Basic infrastructure – Electric transmission and distribution lines, gas pipelines, hydroelectric dams – and the workforce that maintains this infrastructure are central to the core mission of electric utilities. The American Society of Civil Engineers (ASCE) published its Report Card for America’s Infrastructure, which graded the current state of the U.S. infrastructure on a scale of A through F. ASCE’s 2013 Report Card gave the nation’s energy infrastructure a D+. America relies on a well-worn electrical grid and a gas pipeline distribution system, some of which originated in the 1880’s. Transmission investment has continued to increase since 2007 [see Figure 1], but ongoing permitting risks, weather events, and limited maintenance have contributed to an increasing number of failures and power interruptions. The Brattle Group estimates that the need for additional transmission investment to integrate renewables and maintain reliability through 2030 is in the range of $240 – $320 billion. If you include possible upgrades for a national ‘smart grid’ system then the estimate increases to $600 billion.
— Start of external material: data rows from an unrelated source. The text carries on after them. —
/-! ### Every command -/

/-- Every command keeps the interlocks and the inertness. -/
theorem safe_taken (c : Instr) (h : Safe s) : Safe (taken c s) := by
  obtain ⟨lLogAck, lStatus, lNoticeRead, lLogRead, lOrder, lCancel, lCleanRequest, lCleanCancel, lPromptDone, lEnter, lLeave, lReset,
    lDrive, lPartId⟩ := locks_requests h.1
  obtain ⟨iLogAck, iStatus, iNoticeRead, iLogRead, iOrder, iCancel, iCleanRequest, iCleanCancel, iPromptDone, iEnter, iLeave, iReset,
    iDrive, iPartId⟩ := inert_requests h.2
  have timer (f : State → Eff) (c : Instr) {d : Bool} (hd : s.timerDue c = some d) (hl : Interlocks s → Interlocks (f s).1)
      (hb : (f s).1.bare = s.bare) : Safe (onDue d f s) :=
    safe_onDue d f (fun e => working_of_due (c := c) (by rw [hd, e])) hl hb h
  cases c with
  | supplyUp b => exact safe_powerOn b
  | resetNAssert b => exact safe_resetAssert b h
  | resetNNegate => exact safe_resetNegate h
  | configReadDone image => exact safe_configRead image h
  | lineBreakDetected => exact safe_lineBreak h
  | syncBreakEnd => exact safe_syncOpen h
  | syncWindowClose => exact safe_syncClose h
  | lineLowLevel b => exact safe_lineLow b h
  | rxCharacter d f e =>
    show Safe (if s.working then whenWorking (rxCharacter d f e) s else setLine e s)
    split
    · exact safe_whenWorking _ (locks_rxCharacter d f e) (bare_rxCharacter d f e) h
    · exact safe_setLine e h
  | rxIdleTimeout => exact safe_whenWorking _ locks_rxIdle bare_rxIdle h
  | claimDelivered n b => exact safe_whenWorking _ (locks_deliver n _) (bare_deliver n _) h
  | holdDelivered n b => exact safe_whenWorking _ (locks_deliver n _) (bare_deliver n _) h
  | joinDelivered n b => exact safe_whenWorking _ (locks_deliver n _) (bare_deliver n _) h
  | disputeDelivered n b => exact safe_whenWorking _ (locks_deliver n _) (bare_deliver n _) h
  | needDelivered n b => exact safe_whenWorking _ (locks_deliver n _) (bare_deliver n _) h
  | sameStationFrame f => exact safe_whenWorking (fun s => (sameStation f s, [])) (locks_sameStation f) (bare_sameStation f) h
  | collision => exact safe_whenWorking _ locks_collision bare_collision h
  | framePosted => exact safe_whenWorking _ locks_framePosted bare_framePosted h
  | accessWon => exact timer _ .accessWon rfl locks_lauAccess bare_lauAccess
  | guardEnd => exact timer _ .guardEnd rfl locks_guardEnd bare_guardEnd
  | leaseExpiry n => exact timer _ (.leaseExpiry n) rfl (locks_leaseExpire n) (bare_leaseExpire n)
  | holdDeadlineExpiry n => exact timer _ (.holdDeadlineExpiry n) rfl (locks_holdExpire n) (bare_holdExpire n)
  | retryTimer => exact timer (fun s => (stuRetry s, [])) .retryTimer rfl locks_stuRetry bare_stuRetry
  | renewalDue => exact timer _ .renewalDue rfl locks_renewal bare_renewal
  | staleClearTime => exact timer _ .staleClearTime rfl locks_staleClear bare_staleClear
  | needUnmetTimer => exact timer (fun s => (offerFrame .need s, [])) .needUnmetTimer rfl (locks_offerFrame _) (bare_offerFrame _)
  | stepDownEnd => exact timer _ .stepDownEnd rfl locks_stuStepDownEnd bare_stuStepDownEnd
  | encoderStep a b =>
    exact safe_line (fun p => { p with encA := a, encB := b }) _ (fun hw => encoderChange_of_inert hw a b) (fun _ => rfl)
      (locks_encoderChange a b h.1) (bare_encoderChange a b) h
  | flowEdge => exact safe_whenWorking _ locks_flowRise bare_flowRise h
  | spinUpExpiry k => exact timer (fun s => (spinUpDone k s, [])) (.spinUpExpiry k) rfl (locks_spinUpDone k) (bare_onCounter k _)
  | lossTimeExpiry k => exact timer (fun s => (lossTrip k s, [])) (.lossTimeExpiry k) rfl (locks_lossTrip k) (bare_lossTrip k)
  | timedRunEnd k => exact timer _ (.timedRunEnd k) rfl (locks_timeEnd k) (bare_timeEnd k)
  | grindPowerTimeout => exact timer _ .grindPowerTimeout rfl locks_grindPowerEnd bare_grindPowerEnd
  | lidOpenAssert b =>
    exact safe_line (fun p => { p with lidOpen := b }) _ (fun hw => lidChange_of_inert hw b) (fun _ => rfl)
      (locks_lidChange b (still_of h.2) h.1) (bare_lidChange b) h
  | grOvldAssert b =>
    exact safe_line (fun p => { p with grOvld := b }) _ (fun hw => overloadChange_of_inert hw b) (fun _ => rfl)
      (locks_overloadChange b (still_of h.2) h.1) (bare_overloadChange b) h
  | brewerEndSwitch a b =>
    exact safe_line (fun p => { p with brTop := a, brBot := b }) _ (fun hw => switchChange_of_inert hw a b) (fun _ => rfl)
      (locks_switchChange a b h.1) (bare_switchChange a b) h
  | brewerMotionTimeout => exact timer _ .brewerMotionTimeout rfl locks_moveTimeout bare_moveTimeout
  | prewetLimitExpiry => exact timer _ .prewetLimitExpiry rfl (locks_disarm .flow) (bare_disarm .flow)
  | soakTimerExpiry => exact timer _ .soakTimerExpiry rfl (locks_brcEnter _) (bare_brcEnter _)
  | heatWaitTimeout => exact timer _ .heatWaitTimeout rfl (locks_brcAbort _) (bare_brcAbort _)
  | extractionDeadline => exact timer _ .extractionDeadline rfl locks_extractionEnd bare_extractionEnd
  | drainTimerExpiry => exact timer _ .drainTimerExpiry rfl (locks_brcEnter _) (bare_brcEnter _)
  | ejectTimeout => exact timer _ .ejectTimeout rfl (locks_endCupRun _) (bare_endCupRun _)
  | drawerInChange b =>
    exact safe_line (fun p => { p with drawerIn := b }) _ (fun hw => drawerChange_of_inert hw b) (fun _ => rfl)
      (locks_drawerChange b h.1) (bare_drawerChange b) h
  | recoveryEjectStart => exact timer _ .recoveryEjectStart rfl locks_recoveryStart bare_recoveryStart
  | boilColdChange b =>
    exact safe_line (fun p => { p with boilCold := b }) _ (fun hw => boilerChange_of_inert hw b) (fun _ => rfl)
      (locks_boilerChange b h.1) (bare_boilerChange b) h
  | boilOvhtAssert b =>
    exact safe_line (fun p => { p with boilOvht := b }) _ (fun hw => overheatChange_of_inert hw b) (fun _ => rfl)
      (locks_overheatChange b (still_of h.2) h.1) (bare_overheatChange b) h
  | standbyTimeout =>
    exact timer (fun s => (s.onBrc fun b => { b with standby := true }, [.brcHeat])) .standbyTimeout rfl
      (fun hl => Interlocks.of_drive (s := s) rfl hl) rfl
  | tapDeadline n => exact timer _ (.tapDeadline n) rfl (locks_tapExpiry n) (bare_tapExpiry n)
  | readerPresent b n q => exact safe_whenWorking _ (locks_readerPresent b n q) (bare_readerPresent b n q) h
  | readerRemoved b => exact safe_whenWorking _ (locks_readerRemoved b) (bare_readerRemoved b) h
  | readerWritten b n => exact safe_whenWorking _ (locks_readerWritten b n) (bare_readerWritten b n) h
  | readerWriteFailed b r => exact safe_whenWorking _ (locks_readerWriteFailed b r) (bare_readerWriteFailed b r) h
  | readerRecordBad l =>
    show Safe (if s.working then takeReaderRecords ((s.readerRecords l).filterMap readerRecordOf) (readerHeard s) else s)
    split
    · exact safe_takeReaderRecords _ (safe_readerHeard h)
    · exact h
  | readerSendStart => exact timer (fun s => (readerSend s, [])) .readerSendStart rfl locks_readerSend bare_readerSend
  | writeReplyTimeout => exact timer (fun s => (enterVerify s, [])) .writeReplyTimeout rfl locks_enterVerify bare_enterVerify
  | holdWaitTimeout => exact timer _ .holdWaitTimeout rfl locks_holdWaitEnd bare_holdWaitEnd
  | holdRefreshDue => exact timer (fun s => (refreshDue s, [])) .holdRefreshDue rfl locks_refreshDue bare_refreshDue
  | holdLapse =>
    exact timer (fun s => (setPayment (fun p => { p with lapsed := true }) s, [])) .holdLapse rfl
      (locks_setPayment _) (bare_setPayment _)
  | retapDeadline => exact timer _ .retapDeadline rfl locks_retapEnd bare_retapEnd
  | cycleStart => exact timer _ .cycleStart rfl locks_clcStart bare_clcStart
  | flushDeadline => exact timer _ .flushDeadline rfl (locks_disarm .flow) (bare_disarm .flow)
  | cleanHeatWaitTimeout => exact timer _ .cleanHeatWaitTimeout rfl (locks_clcAbort _ _) (bare_clcAbort _ _)
  | stepTimerExpiry => exact timer _ .stepTimerExpiry rfl locks_clcStepEnd bare_clcStepEnd
  | promptTimeout => exact timer _ .promptTimeout rfl (locks_clcAbort _ _) (bare_clcAbort _ _)
  | suspendLimitExpiry => exact timer _ .suspendLimitExpiry rfl locks_clcDrop bare_clcDrop
  | order r z t m => exact ⟨lOrder _ _ _ _, iOrder _ _ _ _⟩
  | cancel n => exact ⟨lCancel _, iCancel _⟩
  | logRead => exact ⟨lLogRead, iLogRead⟩
  | logAck n => exact ⟨lLogAck n, iLogAck n⟩
  | promptDone => exact ⟨lPromptDone, iPromptDone⟩
  | cleanRequest k => exact ⟨lCleanRequest _, iCleanRequest _⟩
  | cleanCancel => exact ⟨lCleanCancel, iCleanCancel⟩
  | status => exact ⟨lStatus, iStatus⟩
  | readReply n k m => exact ⟨locks_readReply n k m h.1, inert_readReply n k m h.2⟩
  | noticeRead => exact ⟨lNoticeRead, iNoticeRead⟩
  | serviceEnter => exact ⟨lEnter, iEnter⟩
  | serviceLeave => exact ⟨lLeave, iLeave⟩
  | serviceReset => exact ⟨lReset, iReset⟩
  | serviceDrive k v => exact ⟨lDrive _ _, iDrive _ _⟩
  | partId => exact ⟨lPartId, iPartId⟩
  | panelTransferInvalid l => exact ⟨locks_panel l h.1, inert_panel l h.2⟩

/-! ### The passing of time, and a step -/

theorem safe_onLau (f : Lau → Lau) (h : Safe s) : Safe (s.onLau f) := ⟨locks_onLau f h.1, inert_of_eq (s := s) rfl rfl rfl h.2⟩

/-- The duties that the lines take are read by no interlock, and no inert state speaks of them. -/
theorem safe_latchDuties (h : Safe s) : Safe (latchDuties s) :=
  ⟨Interlocks.of_drive (s := s) rfl h.1, h.2.parked, h.2.starting⟩

theorem safe_time (base sub : Nat) (h : Safe s) : Safe { s with timeBase := base, subMs := sub } :=
  ⟨Interlocks.of_drive (s := s) rfl h.1, inert_of_eq (s := s) rfl rfl rfl h.2⟩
ASCE gave America’s dams a D grade. The average age of the 84,000 dams in the country is 52 years. The U.S Army Corps of Engineers estimates that more than $25 billion will be required to repair deficiencies at Corps-owned dams. In addition, the time it takes to complete these projects drives the cost up and creates enormous backlog. If funding at the Corps remains at current levels, the 22 planned major construction and rehabilitation projects will not be complete until the year 2090.
Electric utilities will depend on their utility workforce to upgrade these infrastructure projects. The Department of Labor estimates that the energy sector employs about 1 million people nationwide, and the average age of utility workers is now over 50. Projections show that up to half of the energy workforce – more than 500,000 workers – will retire within 5 to 10 years. Employers will incur considerable costs either to keep the elder, highly experienced employees from the Traditionalist (age 68+) and Baby Boomer (age 49-67) generations or develop the resources to train new, unskilled employees to construct new power plants, incorporate DG technologies, and tap shale oil and gas wells.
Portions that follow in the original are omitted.